With these two scenarios in mind, let’s learn how to use these online resources. Let's use Scenario 1, VEGFA gene expression in human lymph tissue, as a step-by-step example.

  1. Visit the online NCBI Gene Database. This is a publicly available online database comprising gene-expression data, such as those from microarray experiments. These gene-expression data typically list the species and tissue source, and sometimes include data from diseased tissues, such as tumor samples.

  2. Type the gene name, “VEGFA”, into the textbox and click 'Search'.

  3. A list of gene records appears. The top hit is for the human gene, with the name “vascular endothelial growth factor A [Homo sapiens (human)].” The other records show the VEGFA gene in other species. Click the entry for the human gene.

  4. You are now on the gene record page for VEGFA. If you scroll down, you will see plenty of information. Right now, we are interested in expected levels of expression in different tissues. To see relative expression levels in different tissues, click the 'Expression' link on the right side of the page in the 'Table of Contents' section. This will display the relevant part of the gene record page. For the VEGFA gene, you will see a graph showing relative gene expression data for different human tissues. The data for this gene record are based on high-throughput RNA sequencing for 27 different human tissues from 95 human volunteers. The graph is ideal for a quick first look at expected levels of gene expression. The dataset does not contain the specific tissue we are interested in ("lymph tissue"), but it does include “lymph node”, which shows very low expression compared with other tissues. Nevertheless, we will need to look elsewhere to find the “lymph tissue” we are interested in.

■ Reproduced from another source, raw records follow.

theorem execAdda_keeps {b0 : State} (c : CoreNo) (i : AwlIn) (s : State) (u : State) (h_s : Keeps b0 s) (h_u : Keeps b0 u) :
    Keeps b0 (nextOr u (execAdda c i s)) := by
  unfold execAdda
  repeat' first
    | (with_reducible first
        | assumption | apply State.withOperand_keeps | apply State.runInstr_keeps | apply nextOr_next_keeps | apply KeepsE.ok
        | apply KeepsE.error | apply KeepsP.ok | apply KeepsP.error)
    | intro _ | (refine keeps_of_ok (by assumption) ?_) | (refine keeps_of_okP (by assumption) ?_)

theorem execSuba_keeps {b0 : State} (c : CoreNo) (i : AwlIn) (s : State) (u : State) (h_s : Keeps b0 s) (h_u : Keeps b0 u) :
    Keeps b0 (nextOr u (execSuba c i s)) := by
  unfold execSuba
  repeat' first
    | (with_reducible first
        | assumption | apply State.withOperand_keeps | apply State.runInstr_keeps | apply nextOr_next_keeps | apply KeepsE.ok
        | apply KeepsE.error | apply KeepsP.ok | apply KeepsP.error)
    | intro _ | (refine keeps_of_ok (by assumption) ?_) | (refine keeps_of_okP (by assumption) ?_)

theorem execRnd_keeps {b0 : State} (c : CoreNo) (i : AwlIn) (s : State) (u : State) (h_s : Keeps b0 s) (h_u : Keeps b0 u) :
    Keeps b0 (nextOr u (execRnd c i s)) := by
  unfold execRnd
  repeat' first
    | (with_reducible first
        | assumption | apply State.retire_keeps | apply State.runInstr_keeps | apply Call.ok_keeps | apply nextOr_next_keeps
        | apply KeepsE.ok | apply KeepsE.error | apply KeepsP.ok | apply KeepsP.error)
    | intro _ | (refine keeps_of_ok (by assumption) ?_) | (refine keeps_of_okP (by assumption) ?_)

theorem execSata_keeps {b0 : State} (c : CoreNo) (i : AwlIn) (s : State) (u : State) (h_s : Keeps b0 s) (h_u : Keeps b0 u) :
    Keeps b0 (nextOr u (execSata c i s)) := by
  unfold execSata
  repeat' first
    | (with_reducible first
        | assumption | apply State.retire_keeps | apply State.runInstr_keeps | apply Call.ok_keeps | apply nextOr_next_keeps
        | apply KeepsE.ok | apply KeepsE.error | apply KeepsP.ok | apply KeepsP.error)
    | intro _ | split | (refine keeps_of_ok (by assumption) ?_) | (refine keeps_of_okP (by assumption) ?_)
    | (extract_lets x; refine (fun (hx : Keeps b0 x) => ?_) ?_; clear_value x) | extract_lets

theorem execNrm_keeps {b0 : State} (c : CoreNo) (i : AwlIn) (s : State) (u : State) (h_s : Keeps b0 s) (h_u : Keeps b0 u) :
    Keeps b0 (nextOr u (execNrm c i s)) := by
  unfold execNrm
  repeat' first
    | (with_reducible first
        | assumption | apply State.retire_keeps | apply State.runInstr_keeps | apply Call.ok_keeps | apply nextOr_next_keeps
        | apply KeepsE.ok | apply KeepsE.error | apply KeepsP.ok | apply KeepsP.error)
    | intro _ | split | (refine keeps_of_ok (by assumption) ?_) | (refine keeps_of_okP (by assumption) ?_)
    | (extract_lets x; refine (fun (hx : Keeps b0 x) => ?_) ?_; clear_value x) | extract_lets

theorem execAbs_keeps {b0 : State} (c : CoreNo) (i : AwlIn) (s : State) (u : State) (h_s : Keeps b0 s) (h_u : Keeps b0 u) :
    Keeps b0 (nextOr u (execAbs c i s)) := by
  unfold execAbs
  repeat' first
    | (with_reducible first
        | assumption | apply State.retire_keeps | apply State.runInstr_keeps | apply Call.ok_keeps | apply nextOr_next_keeps
        | apply KeepsE.ok | apply KeepsE.error | apply KeepsP.ok | apply KeepsP.error)
    | intro _ | (refine keeps_of_ok (by assumption) ?_) | (refine keeps_of_okP (by assumption) ?_)

theorem execNeg_keeps {b0 : State} (c : CoreNo) (i : AwlIn) (s : State) (u : State) (h_s : Keeps b0 s) (h_u : Keeps b0 u) :
    Keeps b0 (nextOr u (execNeg c i s)) := by
  unfold execNeg
  repeat' first
    | (with_reducible first
        | assumption | apply State.retire_keeps | apply State.runInstr_keeps | apply Call.ok_keeps | apply nextOr_next_keeps
        | apply KeepsE.ok | apply KeepsE.error | apply KeepsP.ok | apply KeepsP.error)
    | intro _ | (refine keeps_of_ok (by assumption) ?_) | (refine keeps_of_okP (by assumption) ?_)

theorem execClra_keeps {b0 : State} (c : CoreNo) (i : AwlIn) (s : State) (u : State) (h_s : Keeps b0 s) (h_u : Keeps b0 u) :
    Keeps b0 (nextOr u (execClra c i s)) := by
  unfold execClra
  repeat' first
    | (with_reducible first
        | assumption | apply State.retire_keeps | apply State.runInstr_keeps | apply Call.ok_keeps | apply nextOr_next_keeps
        | apply KeepsE.ok | apply KeepsE.error | apply KeepsP.ok | apply KeepsP.error)
    | intro _ | (refine keeps_of_ok (by assumption) ?_) | (refine keeps_of_okP (by assumption) ?_)

theorem execLdf_keeps {b0 : State} (c : CoreNo) (i : AwlIn) (s : State) (u : State) (h_s : Keeps b0 s) (h_u : Keeps b0 u) :
    Keeps b0 (nextOr u (execLdf c i s)) := by
  unfold execLdf
  repeat' first
    | (with_reducible first
        | assumption | apply State.withOperand_keeps | apply State.runInstr_keeps | apply nextOr_next_keeps | apply KeepsE.ok
        | apply KeepsE.error | apply KeepsP.ok | apply KeepsP.error)
    | intro _ | split | (refine keeps_of_ok (by assumption) ?_) | (refine keeps_of_okP (by assumption) ?_)
    | (extract_lets x; refine (fun (hx : Keeps b0 x) => ?_) ?_; clear_value x) | extract_lets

  5. On the right side of the gene record, click the 'Unigene' link. This will link through to the VEGFA Unigene record. Click on the record to access it (it should be the only one listed), scroll down to the 'Gene Expression' section and click the 'EST Profile' link to access the VEGFA EST Profile. Expressed Sequence Tags (ESTs), are short nucleotide sequences of 200–500 bases and represent a small portion of a gene. Scientists can submit EST data to the NCBI database along with the name of the tissue in which they found the ESTs. The EST profile for a gene contains a tabular and graphical representation of relative EST numbers found in specific tissues for a given gene. This provides approximate relative expression levels.

  6. The VEGFA EST Profile provides EST counts for various human tissues. The ratios beside each tissue represent EST numbers for that specific gene, divided by the number of ESTs in that group. The database also provides a normalized expression value, in transcripts per million, so you can easily compare expression levels between tissues. If you look for “lymph tissue” in the list on the VEGFA EST profile, you will see that there are no detected ESTs in the recorded lymph samples. If you scan the list to identify a control tissue that should express VEGFA in greater quantities, you will find several candidates, including thyroid tissue, which we expect to express VEGFA at 343 transcripts per million. A thyroid tissue sample is therefore a potentially suitable positive control for qPCR analysis of VEGFA expression.

Although using the Unigene EST database is useful and convenient, this database only approximates expected expression in specific tissues, and is not a highly accurate or comprehensive guide to gene expression levels. The tissue or cell samples that generate the cDNA libraries are not strictly defined, which means the database provides a largely crude measure of expected gene expression. Nevertheless, it is a useful first port of call when troubleshooting unexpected qPCR results, and can help identify potential control tissue samples and plan experiments.